-- ==== Sys2Proof/Machine/RegAccess.lean ====
section
/-! DEFINITION. Sys2Proof/Machine/RegAccess.lean: how each register of the maps is packed into 32 bits for a read,
and what a plain 32-bit write does to its fields (R17, R19, R753): RW and RWL fields take the written bits, held
within the range the description states; W1C fields clear where a 1 is written; every other field is unchanged.
Registers whose write has an effect of its own are handled before these functions are reached. -/

namespace Sys2Proof.Machine

/-- One bit as a 32-bit word. -/
def bit32 (b : Bool) : BitVec 32 := if b then 1 else 0

/-- R753: a written value outside the stated range is taken as the nearest bound. -/
def clampBv {n : Nat} (v : BitVec n) (lo hi : Nat) : BitVec n :=
  if v.toNat < lo then BitVec.ofNat n lo else if hi < v.toNat then BitVec.ofNat n hi else v

/-- The entry of a register array at an index; the default outside the array. -/
def vget {α : Type} {n : Nat} (v : Vector α n) (i : Nat) (d : α) : α := v[i]?.getD d

/-- A register array with one entry changed; unchanged for an index outside the array. -/
def vset {α : Type} {n : Nat} (v : Vector α n) (i : Nat) (x : α) : Vector α n := v.setIfInBounds i x

/-- HUB_ID as a 32-bit word. -/
def HubId.read (r : HubId) : BitVec 32 :=
  (r.part.setWidth 32 <<< 16)
  ||| (r.hubStep.setWidth 32 <<< 12)

/-- HUB_DIE_STATUS as a 32-bit word. -/
def HubDieStatus.read (r : HubDieStatus) : BitVec 32 :=
  (bit32 r.norOk <<< 23)
  ||| (bit32 r.dramOk <<< 22)
  ||| (bit32 r.pmOk <<< 21)
  ||| (r.eydOk.setWidth 32 <<< 16)
  ||| (r.soleState.setWidth 32)

/-- HUB_STITCH_ERR as a 32-bit word. -/
def HubStitchErr.read (r : HubStitchErr) : BitVec 32 :=
  (r.crcCh3.setWidth 32 <<< 24)
  ||| (r.crcCh2.setWidth 32 <<< 16)
  ||| (r.crcCh1.setWidth 32 <<< 8)
  ||| (r.crcCh0.setWidth 32)

/-- HUB_FW_STATUS as a 32-bit word. -/
def HubFwStatus.read (r : HubFwStatus) : BitVec 32 :=
  (BitVec.ofNat 32 r.fwState.code <<< 29)
  ||| (bit32 r.slot <<< 28)
  ||| (bit32 r.trialFail <<< 27)
  ||| (r.trialLeft.setWidth 32)

/-- A plain write of HUB_FW_STATUS. -/
def HubFwStatus.write (r : HubFwStatus) (w : BitVec 32) : HubFwStatus :=
  { r with
    trialFail := r.trialFail && !w.getLsbD 27 }

/-- HUB_CLK_STATUS as a 32-bit word. -/
def HubClkStatus.read (r : HubClkStatus) : BitVec 32 :=
  (bit32 r.refLost <<< 5)
  ||| (bit32 r.refNow <<< 4)
  ||| (bit32 r.pcieLol <<< 3)
  ||| (bit32 r.dramLol <<< 2)
  ||| (bit32 r.laneLol <<< 1)
  ||| (bit32 r.coreLol)

/-- A plain write of HUB_CLK_STATUS. -/
def HubClkStatus.write (r : HubClkStatus) (w : BitVec 32) : HubClkStatus :=
  { r with
    refLost := r.refLost && !w.getLsbD 5
    pcieLol := r.pcieLol && !w.getLsbD 3
    dramLol := r.dramLol && !w.getLsbD 2
    laneLol := r.laneLol && !w.getLsbD 1
    coreLol := r.coreLol && !w.getLsbD 0 }

/-- HUB_RST_CAUSE as a 32-bit word. -/
def HubRstCause.read (r : HubRstCause) : BitVec 32 :=
  (bit32 r.commitLost <<< 6)
  ||| (bit32 r.rail <<< 5)
  ||| (bit32 r.hubWdt <<< 4)
  ||| (bit32 r.pfailOk <<< 3)
  ||| (bit32 r.stuck <<< 2)
  ||| (bit32 r.pin <<< 1)
  ||| (bit32 r.por)

/-- A plain write of HUB_RST_CAUSE. -/
def HubRstCause.write (r : HubRstCause) (w : BitVec 32) : HubRstCause :=
  { r with
    commitLost := r.commitLost && !w.getLsbD 6
    rail := r.rail && !w.getLsbD 5
    hubWdt := r.hubWdt && !w.getLsbD 4
    pfailOk := r.pfailOk && !w.getLsbD 3
    stuck := r.stuck && !w.getLsbD 2
    pin := r.pin && !w.getLsbD 1
    por := r.por && !w.getLsbD 0 }

/-- HUB_RST_STATUS as a 32-bit word. -/
def HubRstStatus.read (r : HubRstStatus) : BitVec 32 :=
  (bit32 r.pinMasked <<< 31)
  ||| (bit32 r.ackPend <<< 30)
  ||| (bit32 r.vholdOk <<< 29)
  ||| (bit32 r.holdWeak <<< 28)
  ||| (r.vhold.setWidth 32)

/-- HUB_HOLDUP as a 32-bit word. -/
def HubHoldup.read (r : HubHoldup) : BitVec 32 :=
  (r.cap.setWidth 32 <<< 16)
  ||| (r.pfCnt.setWidth 32)

/-- HUB_WDT as a 32-bit word. -/
def HubWdt.read (r : HubWdt) : BitVec 32 :=
  (r.exp.setWidth 32 <<< 24)
  ||| (r.tmo.setWidth 32)

/-- A plain write of HUB_WDT. -/
def HubWdt.write (r : HubWdt) (w : BitVec 32) : HubWdt :=
  { r with
    tmo := clampBv (w.extractLsb' 0 16) 50 1000 }

/-- HUB_BOOT as a 32-bit word. -/
def HubBoot.read (r : HubBoot) : BitVec 32 :=
  (bit32 r.recovery <<< 31)
  ||| (bit32 r.slotAlt <<< 30)
  ||| (bit32 r.commitInt <<< 29)
  ||| (bit32 r.trialEnd <<< 28)
  ||| (r.soleRec.setWidth 32)

/-- A plain write of HUB_BOOT. -/
def HubBoot.write (r : HubBoot) (w : BitVec 32) : HubBoot :=
  { r with
    commitInt := r.commitInt && !w.getLsbD 29
    trialEnd := r.trialEnd && !w.getLsbD 28 }

/-- A read of the block at an offset; none where no register stands. -/
def HubRegs.read (r : HubRegs) (o : Nat) : Option (BitVec 32) :=
  if o = 0x0 then some (r.id.read) else
  if o = 0x10 then some (r.dieStatus.read) else
  if o = 0x14 then some (r.stitchErr.read) else
  if o = 0x18 then some (0#32) else
  if o = 0x20 then some (r.fwStatus.read) else
  if o = 0x24 then some (r.fwVer) else
  if o = 0x28 then some (r.fwNext) else
  if o = 0x30 then some (r.clkStatus.read) else
  if o = 0x40 then some (r.rstCause.read) else
  if o = 0x44 then some (r.rstStatus.read) else
  if o = 0x48 then some (r.holdup.read) else
  if o = 0x4C then some (r.wdt.read) else
  if o = 0x50 then some (r.boot.read) else
  none

/-- A plain write of the block at an offset; unchanged where no register stands. -/
def HubRegs.write (r : HubRegs) (o : Nat) (w : BitVec 32) : HubRegs :=
  if o = 0x20 then { r with fwStatus := r.fwStatus.write w } else
  if o = 0x30 then { r with clkStatus := r.clkStatus.write w } else
  if o = 0x40 then { r with rstCause := r.rstCause.write w } else
  if o = 0x4C then { r with wdt := r.wdt.write w } else
  if o = 0x50 then { r with boot := r.boot.write w } else
  r

/-- RING_CTRL as a 32-bit word. -/
def RingCtrl.read (r : RingCtrl) : BitVec 32 :=
  (bit32 r.isolateW <<< 5)
  ||| (bit32 r.isolateE <<< 4)
  ||| (bit32 r.ppsEn <<< 3)
  ||| (bit32 r.sleepEn <<< 2)

/-- A plain write of RING_CTRL. -/
def RingCtrl.write (r : RingCtrl) (w : BitVec 32) : RingCtrl :=
  { r with
    isolateW := w.getLsbD 5
    isolateE := w.getLsbD 4
    ppsEn := w.getLsbD 3
    sleepEn := w.getLsbD 2 }

/-- RING_STATUS as a 32-bit word. -/
def RingStatus.read (r : RingStatus) : BitVec 32 :=
  (bit32 r.nidValid <<< 31)
  ||| (bit32 r.master <<< 30)
  ||| (bit32 r.timeValid <<< 29)
  ||| (BitVec.ofNat 32 r.timeState.code <<< 27)
  ||| (BitVec.ofNat 32 r.topo.code <<< 25)
  ||| (bit32 r.large <<< 24)
  ||| (r.nodes.setWidth 32 <<< 16)
  ||| (bit32 r.siteSet <<< 15)
  ||| (r.masterNid.setWidth 32 <<< 8)
  ||| (r.nid.setWidth 32)

/-- RING_NID_CFG as a 32-bit word. -/
def RingNidCfg.read (r : RingNidCfg) : BitVec 32 :=
  (bit32 r.auto <<< 8)
  ||| (bit32 r.valid <<< 7)
  ||| (r.nid.setWidth 32)

/-- A plain write of RING_NID_CFG. -/
def RingNidCfg.write (r : RingNidCfg) (w : BitVec 32) : RingNidCfg :=
  { r with
    auto := w.getLsbD 8
    valid := w.getLsbD 7
    nid := w.extractLsb' 0 6 }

::::

• _WHAT IS REQUIRED_: Go back to the listing above. Copy word for word the lines from the one with "r.trialFail <<< 27)" through the one with "trialFail := r.trialFail", and nothing more.

• _RESPONSE AREA_:
  ||| (bit32 r.trialFail <<< 27)
  ||| (r.trialLeft.setWidth 32)

/-- A plain write of HUB_FW_STATUS. -/
def HubFwStatus.write (r : HubFwStatus) (w : BitVec 32) : HubFwStatus :=
  { r with
    trialFail := r.trialFail && !w.getLsbD 27 }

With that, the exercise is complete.